> _Problem details_: Starting at the line that contains "refine ⟨?_, ?_, ?_, rfl⟩" in the listing below, write out every line word for word until you have written the line that contains "theorem Block.mpptHold_does (s".
....................
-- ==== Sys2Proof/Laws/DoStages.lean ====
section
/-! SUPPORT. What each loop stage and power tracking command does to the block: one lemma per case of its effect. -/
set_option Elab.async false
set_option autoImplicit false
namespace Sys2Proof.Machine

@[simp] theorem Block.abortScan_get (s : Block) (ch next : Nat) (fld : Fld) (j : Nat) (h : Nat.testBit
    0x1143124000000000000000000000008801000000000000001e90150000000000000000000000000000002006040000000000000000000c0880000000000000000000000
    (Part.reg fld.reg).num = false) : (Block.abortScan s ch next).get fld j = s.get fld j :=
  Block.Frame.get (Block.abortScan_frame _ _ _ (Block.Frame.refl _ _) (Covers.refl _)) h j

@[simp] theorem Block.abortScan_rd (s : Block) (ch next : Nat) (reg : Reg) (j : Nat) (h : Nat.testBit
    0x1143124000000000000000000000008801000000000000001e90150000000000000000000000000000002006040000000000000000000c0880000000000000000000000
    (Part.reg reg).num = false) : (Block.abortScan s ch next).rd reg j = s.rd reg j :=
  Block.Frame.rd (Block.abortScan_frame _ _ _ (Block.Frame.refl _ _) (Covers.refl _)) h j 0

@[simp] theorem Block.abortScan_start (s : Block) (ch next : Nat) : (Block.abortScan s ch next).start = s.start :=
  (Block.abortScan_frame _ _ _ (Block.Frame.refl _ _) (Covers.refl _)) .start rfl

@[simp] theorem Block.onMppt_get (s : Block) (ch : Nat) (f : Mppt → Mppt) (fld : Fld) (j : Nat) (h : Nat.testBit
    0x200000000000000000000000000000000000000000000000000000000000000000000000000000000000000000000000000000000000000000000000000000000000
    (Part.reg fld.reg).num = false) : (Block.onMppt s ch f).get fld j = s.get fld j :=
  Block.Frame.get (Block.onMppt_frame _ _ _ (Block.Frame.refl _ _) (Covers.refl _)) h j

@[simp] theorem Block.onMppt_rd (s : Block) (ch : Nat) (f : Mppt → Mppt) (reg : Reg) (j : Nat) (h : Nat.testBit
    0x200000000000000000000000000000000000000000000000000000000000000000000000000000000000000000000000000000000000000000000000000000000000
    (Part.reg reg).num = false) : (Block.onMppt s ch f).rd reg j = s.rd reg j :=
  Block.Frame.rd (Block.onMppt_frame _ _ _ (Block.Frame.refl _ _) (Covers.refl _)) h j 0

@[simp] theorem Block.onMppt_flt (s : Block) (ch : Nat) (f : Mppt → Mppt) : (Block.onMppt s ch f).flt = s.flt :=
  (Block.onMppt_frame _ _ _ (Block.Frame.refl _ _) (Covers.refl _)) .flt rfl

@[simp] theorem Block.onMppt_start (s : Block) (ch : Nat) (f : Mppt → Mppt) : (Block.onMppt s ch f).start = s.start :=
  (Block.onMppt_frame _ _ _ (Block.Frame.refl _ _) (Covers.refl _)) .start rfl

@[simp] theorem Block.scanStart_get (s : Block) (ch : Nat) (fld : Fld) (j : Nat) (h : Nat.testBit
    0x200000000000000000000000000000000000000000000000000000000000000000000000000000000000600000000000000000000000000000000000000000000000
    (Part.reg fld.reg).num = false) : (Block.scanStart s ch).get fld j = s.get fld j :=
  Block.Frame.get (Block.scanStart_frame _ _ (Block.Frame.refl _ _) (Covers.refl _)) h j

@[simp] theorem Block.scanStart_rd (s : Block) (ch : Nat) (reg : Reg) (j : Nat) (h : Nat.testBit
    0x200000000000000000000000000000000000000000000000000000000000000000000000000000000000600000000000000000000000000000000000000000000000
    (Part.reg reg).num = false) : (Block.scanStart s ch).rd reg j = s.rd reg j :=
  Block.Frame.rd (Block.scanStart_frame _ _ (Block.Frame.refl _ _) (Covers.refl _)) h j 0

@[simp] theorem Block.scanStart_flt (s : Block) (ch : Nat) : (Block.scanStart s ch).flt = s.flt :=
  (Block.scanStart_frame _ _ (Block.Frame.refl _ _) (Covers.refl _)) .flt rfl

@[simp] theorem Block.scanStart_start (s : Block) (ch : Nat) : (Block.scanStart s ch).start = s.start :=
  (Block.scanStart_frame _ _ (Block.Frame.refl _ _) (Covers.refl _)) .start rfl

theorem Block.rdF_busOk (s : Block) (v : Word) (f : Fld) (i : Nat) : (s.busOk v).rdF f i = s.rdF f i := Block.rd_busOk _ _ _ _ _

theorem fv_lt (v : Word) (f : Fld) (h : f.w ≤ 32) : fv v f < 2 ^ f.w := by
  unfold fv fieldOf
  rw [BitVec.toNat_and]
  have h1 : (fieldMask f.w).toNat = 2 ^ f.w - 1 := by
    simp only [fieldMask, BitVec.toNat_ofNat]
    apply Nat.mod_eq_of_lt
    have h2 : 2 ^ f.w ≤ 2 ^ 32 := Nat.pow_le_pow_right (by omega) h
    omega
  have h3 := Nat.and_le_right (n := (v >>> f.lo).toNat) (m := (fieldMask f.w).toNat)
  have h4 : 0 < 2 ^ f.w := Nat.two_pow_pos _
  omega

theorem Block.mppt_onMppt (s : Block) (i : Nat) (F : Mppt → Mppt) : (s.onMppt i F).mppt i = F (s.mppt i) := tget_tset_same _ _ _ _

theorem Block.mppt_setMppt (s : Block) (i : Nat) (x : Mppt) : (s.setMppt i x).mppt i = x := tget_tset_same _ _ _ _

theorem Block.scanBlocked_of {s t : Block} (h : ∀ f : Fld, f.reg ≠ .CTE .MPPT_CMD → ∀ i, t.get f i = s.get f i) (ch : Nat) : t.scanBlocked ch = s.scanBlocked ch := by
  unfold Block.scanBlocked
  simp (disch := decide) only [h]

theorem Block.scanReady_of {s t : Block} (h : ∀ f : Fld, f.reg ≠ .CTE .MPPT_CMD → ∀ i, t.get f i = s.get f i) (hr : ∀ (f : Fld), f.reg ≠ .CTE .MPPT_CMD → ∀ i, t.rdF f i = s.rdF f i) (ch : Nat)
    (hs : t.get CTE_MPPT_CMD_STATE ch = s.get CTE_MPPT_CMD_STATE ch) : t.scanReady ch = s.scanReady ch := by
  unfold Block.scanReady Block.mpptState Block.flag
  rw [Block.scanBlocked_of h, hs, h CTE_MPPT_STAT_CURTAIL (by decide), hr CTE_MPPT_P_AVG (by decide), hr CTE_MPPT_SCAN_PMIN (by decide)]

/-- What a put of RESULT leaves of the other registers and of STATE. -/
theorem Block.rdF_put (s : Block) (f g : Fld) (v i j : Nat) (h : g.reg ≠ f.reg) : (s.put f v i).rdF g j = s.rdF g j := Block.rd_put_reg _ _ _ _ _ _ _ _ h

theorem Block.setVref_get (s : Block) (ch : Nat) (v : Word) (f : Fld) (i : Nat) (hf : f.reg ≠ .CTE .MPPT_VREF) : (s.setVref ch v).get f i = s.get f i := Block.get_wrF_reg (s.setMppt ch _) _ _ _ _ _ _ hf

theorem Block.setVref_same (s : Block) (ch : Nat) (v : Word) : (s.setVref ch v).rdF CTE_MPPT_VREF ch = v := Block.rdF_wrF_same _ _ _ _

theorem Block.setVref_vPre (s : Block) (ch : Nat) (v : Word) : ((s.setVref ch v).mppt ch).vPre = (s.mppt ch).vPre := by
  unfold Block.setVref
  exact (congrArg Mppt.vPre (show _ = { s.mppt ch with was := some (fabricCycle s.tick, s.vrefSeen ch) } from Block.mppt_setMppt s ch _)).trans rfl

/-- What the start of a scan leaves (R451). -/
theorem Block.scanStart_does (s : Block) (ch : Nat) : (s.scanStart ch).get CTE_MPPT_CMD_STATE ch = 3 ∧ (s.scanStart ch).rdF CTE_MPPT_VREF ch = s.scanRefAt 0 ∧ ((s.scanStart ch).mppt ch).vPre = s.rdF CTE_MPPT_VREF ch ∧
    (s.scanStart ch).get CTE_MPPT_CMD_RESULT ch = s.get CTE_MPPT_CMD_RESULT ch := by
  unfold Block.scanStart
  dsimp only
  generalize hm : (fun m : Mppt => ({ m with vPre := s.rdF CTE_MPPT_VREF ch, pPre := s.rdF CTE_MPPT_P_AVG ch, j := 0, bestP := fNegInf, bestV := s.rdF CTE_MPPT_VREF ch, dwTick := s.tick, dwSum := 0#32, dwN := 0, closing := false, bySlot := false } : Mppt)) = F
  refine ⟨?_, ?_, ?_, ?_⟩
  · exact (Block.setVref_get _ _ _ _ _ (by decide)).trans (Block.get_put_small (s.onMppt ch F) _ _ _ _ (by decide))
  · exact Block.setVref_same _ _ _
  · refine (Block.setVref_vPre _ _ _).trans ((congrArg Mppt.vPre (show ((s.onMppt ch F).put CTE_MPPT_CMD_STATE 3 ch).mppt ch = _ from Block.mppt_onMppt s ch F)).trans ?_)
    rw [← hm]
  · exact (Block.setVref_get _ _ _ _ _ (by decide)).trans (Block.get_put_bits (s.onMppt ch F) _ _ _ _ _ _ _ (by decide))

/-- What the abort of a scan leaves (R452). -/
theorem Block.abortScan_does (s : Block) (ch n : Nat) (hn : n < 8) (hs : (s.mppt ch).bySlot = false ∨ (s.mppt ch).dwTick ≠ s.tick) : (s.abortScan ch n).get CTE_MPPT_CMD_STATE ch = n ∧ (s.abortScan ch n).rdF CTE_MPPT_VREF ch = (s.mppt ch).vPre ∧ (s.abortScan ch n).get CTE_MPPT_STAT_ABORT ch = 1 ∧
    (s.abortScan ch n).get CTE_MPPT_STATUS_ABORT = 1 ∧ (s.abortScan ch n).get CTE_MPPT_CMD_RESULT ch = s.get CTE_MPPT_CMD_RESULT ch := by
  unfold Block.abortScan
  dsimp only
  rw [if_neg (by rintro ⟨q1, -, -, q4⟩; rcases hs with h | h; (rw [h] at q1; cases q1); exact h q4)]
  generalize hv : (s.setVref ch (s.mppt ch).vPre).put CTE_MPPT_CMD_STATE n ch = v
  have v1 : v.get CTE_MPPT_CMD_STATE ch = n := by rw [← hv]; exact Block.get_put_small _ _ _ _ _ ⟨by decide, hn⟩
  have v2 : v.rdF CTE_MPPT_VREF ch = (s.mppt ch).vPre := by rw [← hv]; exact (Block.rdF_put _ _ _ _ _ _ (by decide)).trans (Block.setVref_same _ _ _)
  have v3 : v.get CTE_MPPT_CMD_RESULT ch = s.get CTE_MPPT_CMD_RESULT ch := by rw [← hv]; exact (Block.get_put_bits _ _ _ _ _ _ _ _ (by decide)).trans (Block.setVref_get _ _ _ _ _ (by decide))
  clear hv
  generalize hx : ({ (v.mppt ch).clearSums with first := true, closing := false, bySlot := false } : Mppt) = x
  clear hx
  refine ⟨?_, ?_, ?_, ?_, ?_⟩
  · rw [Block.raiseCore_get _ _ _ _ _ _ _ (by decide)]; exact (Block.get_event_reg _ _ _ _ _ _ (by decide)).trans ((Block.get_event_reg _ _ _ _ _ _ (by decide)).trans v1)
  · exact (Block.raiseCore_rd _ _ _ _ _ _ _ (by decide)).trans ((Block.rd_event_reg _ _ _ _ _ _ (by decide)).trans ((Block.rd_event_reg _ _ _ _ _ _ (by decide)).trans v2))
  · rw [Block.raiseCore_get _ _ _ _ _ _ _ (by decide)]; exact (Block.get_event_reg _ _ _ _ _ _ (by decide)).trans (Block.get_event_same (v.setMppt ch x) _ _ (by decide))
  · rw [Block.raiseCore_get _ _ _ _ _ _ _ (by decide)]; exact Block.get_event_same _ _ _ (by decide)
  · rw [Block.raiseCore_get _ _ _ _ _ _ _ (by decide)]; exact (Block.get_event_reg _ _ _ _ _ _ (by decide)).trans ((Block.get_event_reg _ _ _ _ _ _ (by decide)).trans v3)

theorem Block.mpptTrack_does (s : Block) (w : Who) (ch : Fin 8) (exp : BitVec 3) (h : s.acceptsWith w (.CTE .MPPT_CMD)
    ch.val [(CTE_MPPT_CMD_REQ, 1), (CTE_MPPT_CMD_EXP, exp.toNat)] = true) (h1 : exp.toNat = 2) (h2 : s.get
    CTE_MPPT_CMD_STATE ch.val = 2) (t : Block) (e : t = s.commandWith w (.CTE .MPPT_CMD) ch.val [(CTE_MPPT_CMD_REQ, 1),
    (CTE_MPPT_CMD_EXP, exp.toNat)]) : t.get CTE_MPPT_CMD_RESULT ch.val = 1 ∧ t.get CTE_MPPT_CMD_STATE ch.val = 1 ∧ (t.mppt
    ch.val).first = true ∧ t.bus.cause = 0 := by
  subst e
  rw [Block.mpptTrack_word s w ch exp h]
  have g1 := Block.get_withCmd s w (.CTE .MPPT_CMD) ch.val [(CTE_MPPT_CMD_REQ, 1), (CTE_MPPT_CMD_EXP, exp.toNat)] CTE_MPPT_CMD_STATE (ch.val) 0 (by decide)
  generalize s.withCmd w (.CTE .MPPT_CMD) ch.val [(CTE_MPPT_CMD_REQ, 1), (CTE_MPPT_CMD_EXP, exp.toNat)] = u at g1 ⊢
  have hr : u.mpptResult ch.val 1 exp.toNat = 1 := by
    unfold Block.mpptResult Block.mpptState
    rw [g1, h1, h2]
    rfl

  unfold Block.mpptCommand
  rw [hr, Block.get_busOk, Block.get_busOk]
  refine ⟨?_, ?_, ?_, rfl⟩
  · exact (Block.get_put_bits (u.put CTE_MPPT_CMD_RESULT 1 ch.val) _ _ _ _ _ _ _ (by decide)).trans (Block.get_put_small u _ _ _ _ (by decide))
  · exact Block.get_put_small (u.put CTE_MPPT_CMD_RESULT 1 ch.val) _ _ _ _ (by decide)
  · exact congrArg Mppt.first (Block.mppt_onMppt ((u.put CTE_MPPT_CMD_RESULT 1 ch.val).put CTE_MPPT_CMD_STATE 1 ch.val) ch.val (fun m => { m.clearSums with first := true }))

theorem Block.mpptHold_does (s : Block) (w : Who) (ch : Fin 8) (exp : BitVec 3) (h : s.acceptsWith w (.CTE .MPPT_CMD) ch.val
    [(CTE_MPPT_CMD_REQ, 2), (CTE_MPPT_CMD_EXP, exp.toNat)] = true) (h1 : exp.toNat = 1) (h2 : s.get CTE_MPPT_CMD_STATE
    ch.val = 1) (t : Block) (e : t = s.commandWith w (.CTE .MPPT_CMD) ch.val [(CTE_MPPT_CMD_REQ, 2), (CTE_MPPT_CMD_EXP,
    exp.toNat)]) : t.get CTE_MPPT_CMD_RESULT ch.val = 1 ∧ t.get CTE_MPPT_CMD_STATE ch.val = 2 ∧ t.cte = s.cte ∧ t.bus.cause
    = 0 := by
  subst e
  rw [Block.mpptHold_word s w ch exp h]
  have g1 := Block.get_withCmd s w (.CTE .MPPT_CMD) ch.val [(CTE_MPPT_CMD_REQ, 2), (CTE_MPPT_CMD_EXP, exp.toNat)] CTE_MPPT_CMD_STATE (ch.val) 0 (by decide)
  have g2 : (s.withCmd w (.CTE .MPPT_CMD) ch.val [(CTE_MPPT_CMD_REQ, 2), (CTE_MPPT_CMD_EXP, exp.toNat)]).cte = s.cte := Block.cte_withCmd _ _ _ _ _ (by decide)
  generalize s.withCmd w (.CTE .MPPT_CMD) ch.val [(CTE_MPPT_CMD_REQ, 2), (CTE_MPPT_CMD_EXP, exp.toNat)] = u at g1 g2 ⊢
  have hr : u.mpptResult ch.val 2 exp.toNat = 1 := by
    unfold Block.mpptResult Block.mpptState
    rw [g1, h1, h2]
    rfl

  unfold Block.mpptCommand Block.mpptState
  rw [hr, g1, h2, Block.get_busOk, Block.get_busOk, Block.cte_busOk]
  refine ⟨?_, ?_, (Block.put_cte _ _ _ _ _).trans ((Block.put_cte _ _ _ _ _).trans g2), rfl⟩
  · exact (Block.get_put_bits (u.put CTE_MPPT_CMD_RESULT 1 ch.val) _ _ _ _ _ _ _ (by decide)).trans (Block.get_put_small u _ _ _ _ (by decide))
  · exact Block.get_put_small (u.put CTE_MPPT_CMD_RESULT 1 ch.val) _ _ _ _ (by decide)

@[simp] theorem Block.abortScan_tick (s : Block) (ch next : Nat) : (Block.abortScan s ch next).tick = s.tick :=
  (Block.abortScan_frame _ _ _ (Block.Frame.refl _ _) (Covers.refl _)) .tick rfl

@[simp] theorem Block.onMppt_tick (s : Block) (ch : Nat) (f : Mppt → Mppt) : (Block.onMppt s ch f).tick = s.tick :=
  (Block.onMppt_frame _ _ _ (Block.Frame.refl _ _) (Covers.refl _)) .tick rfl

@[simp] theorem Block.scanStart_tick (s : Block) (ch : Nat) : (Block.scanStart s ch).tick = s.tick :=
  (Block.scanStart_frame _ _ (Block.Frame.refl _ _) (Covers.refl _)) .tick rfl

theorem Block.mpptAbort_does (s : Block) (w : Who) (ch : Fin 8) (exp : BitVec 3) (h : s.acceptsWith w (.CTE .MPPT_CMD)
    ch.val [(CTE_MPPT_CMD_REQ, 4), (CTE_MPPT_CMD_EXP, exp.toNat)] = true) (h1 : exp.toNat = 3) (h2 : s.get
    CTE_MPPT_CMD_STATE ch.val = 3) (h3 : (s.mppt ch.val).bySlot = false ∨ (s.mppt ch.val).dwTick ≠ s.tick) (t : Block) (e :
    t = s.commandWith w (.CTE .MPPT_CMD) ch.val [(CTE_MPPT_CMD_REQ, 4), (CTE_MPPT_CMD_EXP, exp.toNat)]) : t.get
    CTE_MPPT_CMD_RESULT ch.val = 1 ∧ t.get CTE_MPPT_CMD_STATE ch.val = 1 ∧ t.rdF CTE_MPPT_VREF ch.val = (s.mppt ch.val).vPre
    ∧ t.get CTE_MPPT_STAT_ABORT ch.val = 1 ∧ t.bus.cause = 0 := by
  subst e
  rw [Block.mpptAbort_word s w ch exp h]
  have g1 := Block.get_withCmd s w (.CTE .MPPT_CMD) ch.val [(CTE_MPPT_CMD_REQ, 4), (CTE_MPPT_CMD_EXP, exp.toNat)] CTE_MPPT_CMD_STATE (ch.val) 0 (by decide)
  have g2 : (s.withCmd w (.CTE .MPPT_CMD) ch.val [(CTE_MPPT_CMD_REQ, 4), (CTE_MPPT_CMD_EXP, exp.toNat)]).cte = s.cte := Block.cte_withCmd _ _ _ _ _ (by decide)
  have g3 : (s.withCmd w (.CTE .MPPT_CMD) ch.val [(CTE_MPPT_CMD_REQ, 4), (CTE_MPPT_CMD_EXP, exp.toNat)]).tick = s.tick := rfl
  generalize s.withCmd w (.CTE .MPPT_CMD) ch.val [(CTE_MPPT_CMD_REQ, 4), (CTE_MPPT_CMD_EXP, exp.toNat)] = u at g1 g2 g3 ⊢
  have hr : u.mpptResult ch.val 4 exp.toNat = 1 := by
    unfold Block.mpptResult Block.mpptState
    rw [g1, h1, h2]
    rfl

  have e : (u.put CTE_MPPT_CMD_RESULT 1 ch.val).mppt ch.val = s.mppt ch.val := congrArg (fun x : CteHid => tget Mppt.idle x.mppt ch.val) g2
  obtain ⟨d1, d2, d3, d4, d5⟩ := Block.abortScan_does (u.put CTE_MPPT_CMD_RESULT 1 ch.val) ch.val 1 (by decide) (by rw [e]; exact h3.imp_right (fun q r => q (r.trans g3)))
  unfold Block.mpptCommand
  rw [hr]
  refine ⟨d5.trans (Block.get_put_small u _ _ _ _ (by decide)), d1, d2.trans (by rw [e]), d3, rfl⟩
....................
> _Output for this task_:
  refine ⟨?_, ?_, ?_, rfl⟩
  · exact (Block.get_put_bits (u.put CTE_MPPT_CMD_RESULT 1 ch.val) _ _ _ _ _ _ _ (by decide)).trans (Block.get_put_small u _ _ _ _ (by decide))
  · exact Block.get_put_small (u.put CTE_MPPT_CMD_RESULT 1 ch.val) _ _ _ _ (by decide)
  · exact congrArg Mppt.first (Block.mppt_onMppt ((u.put CTE_MPPT_CMD_RESULT 1 ch.val).put CTE_MPPT_CMD_STATE 1 ch.val) ch.val (fun m => { m.clearSums with first := true }))

theorem Block.mpptHold_does (s : Block) (w : Who) (ch : Fin 8) (exp : BitVec 3) (h : s.acceptsWith w (.CTE .MPPT_CMD) ch.val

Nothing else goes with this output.